Work-stealing prefix scan: Addressing load imbalance in large-scale image registration
Marcin Copik, Tobias Grosser, Torsten Hoefler, Paolo Bientinesi,, Benjamin Berkels

TL;DR
This paper introduces a novel parallel prefix scan algorithm with work-stealing to efficiently address load imbalance in large-scale image registration, significantly reducing processing time from hours to minutes.
Contribution
It presents a new work-stealing hierarchical prefix scan algorithm tailored for imbalanced image registration workloads, enabling scalable parallel processing.
Findings
Achieved over 200x speedup in image registration time.
Successfully scaled to 1024 cores for large image series.

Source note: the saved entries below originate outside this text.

-- ==== Sys2Proof/Tests/Slice0.lean ====
section
/-! SUPPORT. The model's own tests. Expected values come from the manual: its worked examples (the section is named at each
test) and hand calculation from its rules. `smoke_` theorems show an ill-formed term for each check of WellFormed.lean;
`test_` theorems run one step; `witness_` theorems show that the hypotheses of a statement are met, clause by clause. -/

namespace Sys2Proof.Tests
open Sys2Proof Sys2Proof.Machine

-- The tests are many and small: one after another they need the stack of one thread.
set_option Elab.async false

/-! ### Helpers -/

/-- The state a command leaves. -/
def after (c : Instr) (s : State) : State :=
  match exec c s with
  | .next t => t
  | .fault _ | .refused _ => s

/-- A bridge whose start is over: the system link is open and no own write is queued. -/
def running : State := { State.reset with linkOpen := true, ownQueue := [] }

/-- A command record with tag 77. -/
def command (code : Nat) (fields : List (Nat × Nat × Nat)) : Beat := pack ((0, 1, code) :: (4, 4, 77) :: fields)

/-- A state in which a record of command slot 3 has been handed to the command unit. -/
def given (s : State) (rec : Beat) : State := { s with inbox := [slotBeat 3 rec] }

/-- A header of identity 0 with a position, flags and a clap offset. -/
def header (position flags clapOffset : Nat) : Beat :=
  pack [(0, 8, leadPattern.toNat), (16, 8, position), (24, 4, flags), (28, 4, clapOffset)]

/-- The read or write of an initiator. -/
def readOf (i : Fin 64) (addr beats : Nat) : Request :=
  { initiator := i, addr := BitVec.ofNat 40 addr, access := .read beats }
def writeOf (i : Fin 64) (addr : Nat) (beats : List Beat) : Request :=
  { initiator := i, addr := BitVec.ofNat 40 addr, access := .write (beats.map fullBeat) }

/-- Camera 4 of chapter 12 after the clap: 8 slots of 16 beats, with its two anchors. -/
def camera : Source :=
  { Source.empty with
    state := .live, kind := .camera, initiator := 12, ringBase := 0x800000000, bufferLength := 16, slotCount := 8,
    speedRatio := 2, latency := 1, qualifyCount := 3, rejectLimit := 3, slots := List.replicate 8 Slot.free,
    previous := some { position := 2048, slot := 0 },
    anchors := [{ pc := 300010, position := 2021, base := 0, origin := .slate },
                { pc := 300001, position := 2002, base := 1, origin := .qualify }] }

/-- Sound source 9 of chapter 12 before the clap. -/
def sound : Source :=
  { camera with
    kind := .sound, initiator := 20, ringBase := 0x900000000, slotCount := 16, samplesPerBuffer := 800, speedRatio := 1,
    slots := List.replicate 16 Slot.free, previous := some { position := 13600, slot := 1 },
    anchors := [{ pc := 300002, position := 1600, base := 2, origin := .qualify }] }

/-- Slate 20 of chapter 12. -/
def slate : Source :=
  { camera with
    kind := .slate, initiator := 22, ringBase := 0xA00000000, bufferLength := 1, slotCount := 4, speedRatio := 1,
    latency := 0, slots := List.replicate 4 Slot.free, previous := none, anchors := [] }

/-- A slot that carries the stamp (300,024, 0), FILLING with one beat counted. -/
def filling : Slot :=
  { Slot.free with
    state := .filling, stamp := some { count := 300024, frac := 0 }, beats := 1,
    fill := some { position := 2049, clap := false, roll := false, flags := StampFlags.none, gapSize := 0 } }

/-- The same slot, completed with a kind. -/
def completed (kind : CompletionKind) : Slot := { filling with state := .complete, beats := 16, kind := some kind }

/-- The stage of chapter 12 at rate code 3 in frame 300,025, with camera 4, sound 9 and slate 20 in group 1. -/
def stage : State :=
  { running with
    rate := 3, pc := 300025, phase := 100000, now := 100000,
    sources := ((running.sources.set 4 { camera with group := some 1 }).set 9 { sound with group := some 1 }).set 20
      { slate with group := some 1 } }

/-- Window 0 of section 12.5. -/
def window : Window :=
  { base := 0xB00000000, length := 1024, source := 4, bound := true, speedRatio := 2, mode := .liveDelay, delay := 1,
    cue := none, target := { count := 300024, frac := 0 }, holdLimit := 30000, slugBase := 0xC00000000, slugReported := none }

/-- The stage with window 0 open and slot 1 of camera 4 given. -/
def watched (y : Slot) : State := (stage.putWindow 0 (some window)).putSlot 4 1 y

/-- The entry of a held read of window 0 by initiator 40, with its deadline 810,000 ticks after the read. -/
def heldRead : Held :=
  { request := 7, window := 0, initiator := 40, offset := 64, beats := 15, target := window.target, source := 4, slot := 1,
    deadline := 910000 }

/-- The watched stage with that entry in the list. -/
def holding (y : Slot) : State :=
  { watched y with
    held := [heldRead], nextId := 8, parks := running.parks.set 40 (some 7), outstanding := [Taken.fresh 7 40] }

/-- A redirected read of slot 1 in flight. -/
def pinned (y : Slot) : State :=
  { watched { y with pins := 1 } with
    nextId := 8, outstanding := [Taken.fresh 6 41],
    inFlight := [{ tag := 7, cargo := .redirected 6, addr := 0x800000400, access := .read 16 }],
    redirects := [{ tag := 7, window := 0, initiator := 41, source := 4, slot := 1 }] }

/-- An own write of one beat, joined at the start. -/
def ownWrite (slot : Nat) : OwnWrite := { kind := .statusRecord slot, addr := 0x2800, beats := [fullBeat 0], joined := 0 }

/-! ### Well-formedness: each check refuses -/

theorem smoke_address_not_a_multiple_of_64 : (Instr.requestTaken 0 (readOf 0 32 1)).wf = false := by decide +kernel
theorem smoke_request_of_no_beats : (Instr.requestTaken 0 (readOf 0 64 0)).wf = false := by decide +kernel
theorem smoke_request_of_17_beats : (Instr.requestTaken 0 (readOf 0 64 17)).wf = false := by decide +kernel
theorem smoke_write_of_17_beats : (Instr.requestTaken 0 (writeOf 0 64 (List.replicate 17 0))).wf = false := by decide +kernel
theorem smoke_held_slot_64 : (Instr.heldReadRelease 0 64).wf = false := by decide
theorem smoke_waiting_slot_64 : (Instr.waitingHeaderRelease 0 64).wf = false := by decide
theorem smoke_answer_of_17_beats :
    (Instr.forwardedResponse 0 0 (.okay (List.replicate 17 0))).wf = false ∧
      (Instr.redirectedReadResponse 0 0 (.okay (List.replicate 17 0))).wf = false ∧
      (Instr.slugReadResponse 0 0 (.okay (List.replicate 17 0))).wf = false := by decide
theorem smoke_timecode_field_of_256 :
    (Instr.timecodeWord 0 ⟨256, 0, 0, 0, false⟩).wf = false ∧ (Instr.timecodeWord 0 ⟨0, 256, 0, 0, false⟩).wf = false ∧
      (Instr.timecodeWord 0 ⟨0, 0, 256, 0, false⟩).wf = false ∧ (Instr.timecodeWord 0 ⟨0, 0, 0, 256, false⟩).wf = false := by decide
theorem smoke_ignored_offset_not_a_beat : (Instr.controlWriteIgnored 0 32 0 0).wf = false := by decide
theorem smoke_ignored_offset_past_the_window : (Instr.controlWriteIgnored 0 1048576 0 0).wf = false := by decide
theorem smoke_well_formed_terms_pass :
    (Instr.requestTaken 0 (readOf 0 64 16)).wf = true ∧ (Instr.heldReadRelease 0 63).wf = true ∧
      (Instr.controlWriteIgnored 0 1048512 0 0).wf = true ∧ (Instr.timecodeWord 0 ⟨255, 255, 255, 255, true⟩).wf = true := by
  decide +kernel

/-- No row of the table gives bits, so no word spells a command. -/
theorem test_no_word_spells_a_command : decodeTableWord 8 0x3F = none := by decide

/-! ### Picture-time arithmetic and formats -/

/-- R31: at code 2, F = 1,000,000 is 11:06:40:00; at code 6, F = 4,147,199 is 23:59:59:47. -/
theorem test_labels_without_drop :
    labelOf 2 1000000 = ⟨11, 6, 40, 0⟩ ∧ labelOf 6 4147199 = ⟨23, 59, 59, 47⟩ := by decide +kernel

/-- R32 by hand at code 4: F = 1,799 is 00:00:59:29, F = 1,800 is 00:01:00;02, F = 17,982 is 00:10:00;00. -/
theorem test_labels_with_drop :
    labelOf 4 1799 = ⟨0, 0, 59, 29⟩ ∧ labelOf 4 1800 = ⟨0, 1, 0, 2⟩ ∧ labelOf 4 17982 = ⟨0, 10, 0, 0⟩ := by decide +kernel

/-- R33: 00:01:00;01 names no frame at code 4; section 2.7: 01:00:00;00 is frame-of-day 107,892. -/
theorem test_label_to_frame :
    Label.valid 4 ⟨0, 1, 0, 1⟩ = false ∧ Label.valid 4 ⟨1, 0, 0, 0⟩ = true ∧ Label.frameOfDay 4 ⟨1, 0, 0, 0⟩ = 107892 := by
  decide +kernel

/-- Section 5, "stamps of the three kinds". -/
theorem test_camera_stamps :
    cameraStamp 3 800000 2 7 = ⟨800003, 1⟩ ∧ cameraStamp 3 800000 2 (-6) = ⟨799997, 0⟩ ∧
      cameraStamp 3 800000 2 (-5) = ⟨799997, 1⟩ := by decide +kernel
theorem test_sound_stamps :
    soundStamp 3 .k48 500000 0 20000 = ⟨500012, 781⟩ ∧ soundStamp 3 .k48 510000 0 (-3000) = ⟨509998, 203⟩ := by decide +kernel
theorem test_slate_stamp : slateStamp 1 600000 25000 40000 = ⟨599999, 1110000⟩ := by decide +kernel
theorem test_anchor_selection :
    (selectAnchor camera.anchors 2021).1.pc = 300010 ∧ (selectAnchor camera.anchors 2020).1.pc = 300001 ∧
      (selectAnchor camera.anchors 2001).2 = true := by decide +kernel

/-- Section 12.3: slip −120 with the candidate at 14,533, base 0; slip −1 of the camera. -/
theorem test_sound_pairing :
    (soundPairing 3 sound ⟨300010, 225225⟩ 14400 533).slip = -120 ∧
      (soundPairing 3 sound ⟨300010, 225225⟩ 14400 533).candidate = { pc := 300010, position := 14533, base := 0, origin := .slate } := by
  decide +kernel
theorem test_camera_pairing :
    (cameraPairing 3 { camera with anchors := camera.anchors.drop 1 } 300010 2021).slip = -1 := by decide +kernel

/-- R19, R182: the READY marker 52 45 41 44 59 00 82 00 opens the header beat; byte 9 is the strap value. -/
theorem test_header_beat :
    field (headerBeat .resetLine 5) 0 1 = 0x52 ∧ field (headerBeat .resetLine 5) 6 1 = 0x82 ∧ field (headerBeat .resetLine 5) 8 1 = 2 ∧
      field (headerBeat .resetLine 5) 9 1 = 5 ∧ field (headerBeat .resetLine 5) 16 8 = 5 * 2 ^ 30 := by decide +kernel

/-! ### One step of each command -/

/-- R19: 21 start-up writes, the last at 0x00F00 of the control window that the straps select. -/
theorem test_power_on :
    (after (.powerOn 0 5) stage).ownQueue.length = 21 ∧ (after (.powerOn 0 5) stage).pc = 0 ∧
      (after (.powerOn 0 5) stage).ownQueue.getLast?.map OwnWrite.addr = some (5 * 2 ^ 30 + 0xF00) := by decide +kernel

/-- R18, R27: an assertion of RST_N drops a held read unanswered and pulls FPO low. -/
theorem test_reset_assert :
    (after (.resetAssert 0) { holding filling with fpo := true }).held = [] ∧
      (after (.resetAssert 0) { holding filling with fpo := true }).returned = [] ∧
      (after (.resetAssert 0) { holding filling with fpo := true }).fpo = false := by decide +kernel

Enabled nanoscale material property analysis in minutes.
Abstract
Parallelism patterns (e.g., map or reduce) have proven to be effective tools for parallelizing high-performance applications. In this paper, we study the recursive registration of a series of electron microscopy images - a time consuming and imbalanced computation necessary for nano-scale microscopy analysis. We show that by translating the image registration into a specific instance of the prefix scan, we can convert this seemingly sequential problem into a parallel computation that scales to over thousand of cores. We analyze a variety of scan algorithms that behave similarly for common low-compute operators and propose a novel work-stealing procedure for a hierarchical prefix scan. Our evaluation shows that by identifying a suitable and well-optimized prefix scan algorithm, we reduce time-to-solution on a series of 4,096 images spanning ten seconds of microscopy acquisition from over…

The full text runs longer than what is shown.